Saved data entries
/-- What a delivery does: the serving slot's inbox and bank bytes, and the entry's mark. -/
theorem delivery_reaches {s : State} {die : Bool} {queue : BitVec 5} {e : QueryEntry} {t : Slot} {k : Nat} {dieN : Fin 2}
    (hp : s.mgmt.powered = true) (hdie : (if die then 1 else 0) = dieN) (hhead : headEntry (queueAt s.kv[dieN] queue) = some e)
    (hserve : servingSlot s dieN queue = some (t, k)) (hdet : isDet t = false) (hslot : slotOf s t.id = some t)
    (hfresh : ∀ p ∈ t.ops, p.id ≠ t.nextOp) :
    ∃ r u, exec (.queryDelivery die queue) s = .next r ∧ slotOf r t.id = some u
      ∧ u.inbox = t.inbox ++ [⟨k, queue, e.no⟩] ∧ u.ops = t.ops ∧ r.mem = s.mem
      ∧ (∀ j, j < min (16 * recIstride t.record) (64 + e.payload.length) →
          bankByte u (recInbox t.record + 16 * recIstride t.record * k + j)
            = (bytesOf 64 (putHdr e.header 356 16 k).toNat ++ e.payload).getD j 0)
      ∧ (∀ y ∈ (queueAt r.kv[dieN] queue).entries, y.no = e.no → y.delivered = true) := by
  obtain ⟨f, hf⟩ : ∃ f, f = inboxFilled t t.nextOp k queue e := ⟨_, rfl⟩
  have hid (u : Slot) : (f u).id = u.id := by rw [hf, inboxFilled_id]
  obtain ⟨hinbox, hops, hbytes⟩ := delivery_fills (queue := queue) (e := e) (k := k) hfresh
  rw [exec_queryDelivery_eq hp hdie hhead hserve hdet hslot]
  rw [← hf] at hinbox hops hbytes ⊢
  refine ⟨_, f t, rfl, ?_, hinbox, hops, ?_, hbytes, delivered_marked⟩
  · rw [slotOf_modSlot hid, if_pos rfl]
    exact congrArg (Option.map f) hslot
  · rw [modSlot_mem]
    rfl

/-- Settles O48: each event is the model's own step on what its hypotheses name; KVOPEN is read through `kvRun`, and a dead
handle, an inbox and a reply through the slots that they change. -/
theorem kvAndQueryEvents : Obligations.KvAndQueryEvents := by
  refine ⟨?_, fun s core b hp hb => deadHandle_reaches hp hb, ?_, ?_, ?_, ?_⟩
  · intro s die k ref t o r dest hp dieN d token gone harr href hslot hw hstop hfirst hmove hdet hdue horder hprefix hpath performed
    have hready : kvReady s dieN k ref t o r ((kvData o r).getD []) = true := kvReady_of hstop hfirst hmove hdue horder hprefix hpath
    refine ⟨fun hk data hdata => ?_, fun hk data hdata => ?_, fun hk htoken hstaged hfull hclean => ?_, fun id hk hd hdest hword hid hdom hadm =>
      kvopen_opens hp rfl harr href hslot hw hready hdet hdest hk hd hword hid hdom hadm⟩
    · rw [kvopen_answers hp rfl harr href hw hready hdet hk hdata]
      obtain ⟨h1, h2, h3⟩ := kvAnswered_cases s dieN t o r dest (kvRun gone t r data)
      exact ⟨fun g hg => congrArg _ (h1 g hg), fun hd h0 => congrArg _ (h2 hd h0), fun hd h0 => congrArg _ (h3 hd h0)⟩
    · rw [kvOperation_answers hp rfl harr href hw hready hdet hk hdata]
      obtain ⟨h1, h2, h3⟩ := kvAnswered_cases s dieN t o r dest (kvRun gone t r data)
      exact ⟨fun g hg => congrArg _ (h1 g hg), fun hd h0 => congrArg _ (h2 hd h0), fun hd h0 => congrArg _ (h3 hd h0)⟩
    · intro read
      rw [exec_kvOperationPerform_next hp,
        kvPerform_reads harr href hw (decide_eq_false hk) hready hdet hslot htoken hstaged hfull hclean]
  · intro s die pbid tier loc hp dieN b
    refine ⟨fun h0 => exec_tierMove_free hp rfl rfl h0, ?_⟩
    intro becomes
    refine ⟨fun h0 hm => ⟨fun hup => ⟨_, ?_, rfl⟩, fun hup h3 => exec_tierMove_waits hp rfl rfl h0 hm (moveReaches_down hup h3)⟩,
      fun h0 hm hok hup => ⟨_, ?_, rfl⟩, fun h0 hm hno => exec_tierMove_refused hp rfl rfl h0 hm ?_⟩
    · exact (exec_tierMove_ends hp rfl rfl h0 hm (moveReaches_of hup)).trans (congrArg _ (putMoved_eq rfl rfl rfl))
    · exact (exec_tierMove_starts hp rfl rfl h0 hm hok hup).trans (congrArg _ (putMoved_eq rfl rfl rfl))
    · exact hno
  · intro s die i a t o queue h addr len status p hp dieN d x v horder hpath hat href hslot hw hstop hfirst
    refine ⟨fun hpay hfull hclean hdet => ?_, fun hpay hres hok hroom => ?_, fun hpay hres hok hroom => ?_⟩
    · exact exec_queryEntryEnqueue_none hp rfl horder hpath hat href hw hstop hfirst hslot hdet hpay hfull hclean
    · exact (exec_queryEntryEnqueue_some hp rfl horder hpath hat href hw hstop hfirst hpay hres).trans
        (congrArg _ (enqueueEntry_enters hok hroom))
    · exact (exec_queryEntryEnqueue_some hp rfl horder hpath hat href hw hstop hfirst hpay hres).trans
        (congrArg _ (enqueueEntry_full hok hroom))
  · intro s die queue e t k hp dieN d x stride hhead hserve hdet hslot hfresh
    exact delivery_reaches hp rfl hhead hserve hdet hslot hfresh
  · intro s i r hp hat
    refine ⟨fun t o a n tag status b e hsent href hw hstop horder hslot hdet => ?_,
      fun e bs u p raddr len t o a n tag status hsent hhere hpath hto hawait href hw =>
        exec_queryReplyArrival_sent hp hat hsent hhere hpath hto hawait href hw⟩
    intro dieN x hb he
    have hexec := exec_queryReplyArrival_unsent hp hat hsent href hw hstop horder
    exact ⟨fun hlen => hexec.trans (congrArg _ (sendReply_short rfl hb he hlen)),
      fun hlen hfull hclean => hexec.trans (congrArg _ (sendReply_reads hslot hdet rfl hb he hlen hfull hclean))⟩

end Sys2Proof.Machine
end

section
/-! SUPPORT. Cache hits, latency classes, walks and shootdowns (R62, R114 to R124, R434) -/

namespace Sys2Proof.Machine

/-! ## Cache hits (R117, R120) -/

section
variable {s : State} {c : SlotId} {t : Slot} {h : BitVec 4} {w : Walk}

/-- The only lookup of a handle is the first that a test accepts, or there is none. -/
theorem find_of_only {p : Walk → Bool} (honly : t.walks.filter (fun x => x.h = h) = [w]) (hp : ∀ x, p x = true → x.h = h) (hw : p w = true) :
    t.walks.find? p = some w := by
  have hmine : (fun x : Walk => decide (decide (x.h = h) = true ∧ p x = true)) = p := by
    funext x
    by_cases hx : p x = true
    · simp [hx, hp x hx]
    · simp [hx]
  have hfind : t.walks.find? p = ([w] : List Walk).find? p := by
    rw [← honly, List.find?_filter, hmine]
  rw [hfind, List.find?_cons_of_pos hw]

/-- A handle filled from a leaf, the cache being set too. -/
def filledSlot (t : Slot) (h : BitVec 4) (l : Leaf) (cache : List Leaf) : Slot :=
  { t with
    cache := cache, walks := t.walks.filter (fun y => y.h ≠ h)
    h := t.h.set h.toFin { t.h[h.toFin] with
      vpage := pageOf l.size t.h[h.toFin].vpage, pbase := l.pbase, perm := l.perm, lat := l.lat, size := l.size
      kdh := l.kdh, walk := false, full := true, valid := true } }

theorem exec_cacheHit (hp : s.mgmt.powered = true) (atUse : Bool) :
    exec (if atUse then .retranslationHitRefill c h else .xlatCacheHitFill c h) s = .next (hitFill s c atUse h) := by
  cases atUse with
  | false =>
    rw [if_neg Bool.false_ne_true, exec_xlatCacheHitFill]
    exact event_next hp
  | true =>
    rw [if_pos rfl, exec_retranslationHitRefill]
    exact event_next hp

variable (hp : s.mgmt.powered = true) (hslot : slotOf s c = some t) (honly : t.walks.filter (fun x => x.h = h) = [w])
  (hre : w.restart = false)
include hp hslot honly hre

theorem hit_fills {d : Nat} (hdue : w.due = some d) (hd : d ≤ s.cycle) :
    let i : Instr := if w.atUse then .retranslationHitRefill c h else .xlatCacheHitFill c h
    (∀ l, w.leaf = some l → slotBecomes i s c (filledSlot t h l t.cache))
    ∧ (w.leaf = none → slotBecomes i s c { t with
        h := t.h.set h.toFin { t.h[h.toFin] with full := false, walk := true }
        walks := t.walks.filter (fun y => y.h ≠ h) ++ [{ w with due := none, faulted := false, restart := false }] }) := by
  intro i
  have hwh : w.h = h := by
    have : w ∈ t.walks.filter (fun x => x.h = h) := by rw [honly]; exact List.mem_singleton.2 rfl
    simpa using (List.mem_filter.1 this).2
  have hhit : hitDue s t w.atUse h = some w := by
    refine find_of_only honly (fun x hx => ?_) ?_
    · simp only [Bool.and_eq_true, decide_eq_true_eq] at hx
      exact hx.1.1.1
    · simp [hwh, hre, hdue, hd]
  refine ⟨fun l hl => ⟨_, exec_cacheHit hp w.atUse, fun u hu => ?_⟩, fun hl => ⟨_, exec_cacheHit hp w.atUse, fun u hu => ?_⟩⟩
  · obtain rfl : t = u := Option.some.inj (hslot.symm.trans hu)
    rw [hhit]
    dsimp only
    rw [hl]
    rfl
  · obtain rfl : t = u := Option.some.inj (hslot.symm.trans hu)
    rw [hhit]
    dsimp only
    subst hwh
    unfold startWalk
    rw [hl]
    rfl

end

/-! ## Latency classes (R62, R114) -/

theorem lineWord_reloadLine {s : State} {line n : Nat} (h : n ≠ line) : lineWord (reloadLine s line) n = lineWord s n := by
  unfold reloadLine
  split
  · exact (lineWord_setLine ..).trans (if_neg h)
  · rfl

theorem lineWord_pinLine_other {s : State} {line n : Nat} (h : n ≠ line) : lineWord (pinLine s line) n = lineWord s n := by
  unfold pinLine
  dsimp only
  rw [lineWord_setLine, if_neg h]
  split
  · rfl
  · exact lineWord_reloadLine h

/-- Resident and pinned. -/
def pinnedLine (s : State) (n : Nat) : Prop := (lineWord s n).getLsbD 0 = true ∧ (lineWord s n).getLsbD 3 = true

theorem pinnedLine_pinLine (s : State) (line : Nat) : pinnedLine (pinLine s line) line := by
  unfold pinnedLine pinLine
  dsimp only
  rw [lineWord_setLine, if_pos rfl]
  simp

theorem pinLines_words (ls : List Nat) (s : State) (n : Nat) :
    (n ∈ ls → pinnedLine (ls.foldl pinLine s) n) ∧ (n ∉ ls → lineWord (ls.foldl pinLine s) n = lineWord s n)
      ∧ (pinnedLine s n → pinnedLine (ls.foldl pinLine s) n) := by
  induction ls generalizing s with
  | nil => exact ⟨fun h => absurd h List.not_mem_nil, fun _ => rfl, id⟩
  | cons l ls ih =>
    obtain ⟨hin, hout, hkeep⟩ := ih (pinLine s l)
    have hstay (h : pinnedLine s n) : pinnedLine (pinLine s l) n := by
      by_cases hn : n = l
      · rw [hn]
        exact pinnedLine_pinLine s l
      · unfold pinnedLine
        rw [lineWord_pinLine_other hn]
        exact h
    refine ⟨fun h => ?_, fun h => ?_, fun h => hkeep (hstay h)⟩
    · rcases List.mem_cons.1 h with rfl | h
      · exact hkeep (pinnedLine_pinLine s n)
      · exact hin h
    · rw [List.mem_cons, not_or] at h
      exact (hout h.2).trans (lineWord_pinLine_other h.1)

theorem touched_pinLine (s : State) (line : Nat) : Touched s (pinLine s line) := by
  unfold pinLine
  dsimp only
  split
  · exact touched_setLine ..
  · exact (touched_reloadLine ..).trans (touched_setLine ..)

theorem touched_pinLines (ls : List Nat) (s : State) : Touched s (ls.foldl pinLine s) := by
  induction ls generalizing s with
  | nil => exact .refl s
  | cons l ls ih => exact (touched_pinLine s l).trans (ih _)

◆ TASK REQUIREMENTS: The lines sought are those in the data above that include the string "hdata"; copy each one.

◆ TASK ANSWER:
    refine ⟨fun hk data hdata => ?_, fun hk data hdata => ?_, fun hk htoken hstaged hfull hclean => ?_, fun id hk hd hdest hword hid hdom hadm =>
    · rw [kvopen_answers hp rfl harr href hw hready hdet hk hdata]
    · rw [kvOperation_answers hp rfl harr href hw hready hdet hk hdata]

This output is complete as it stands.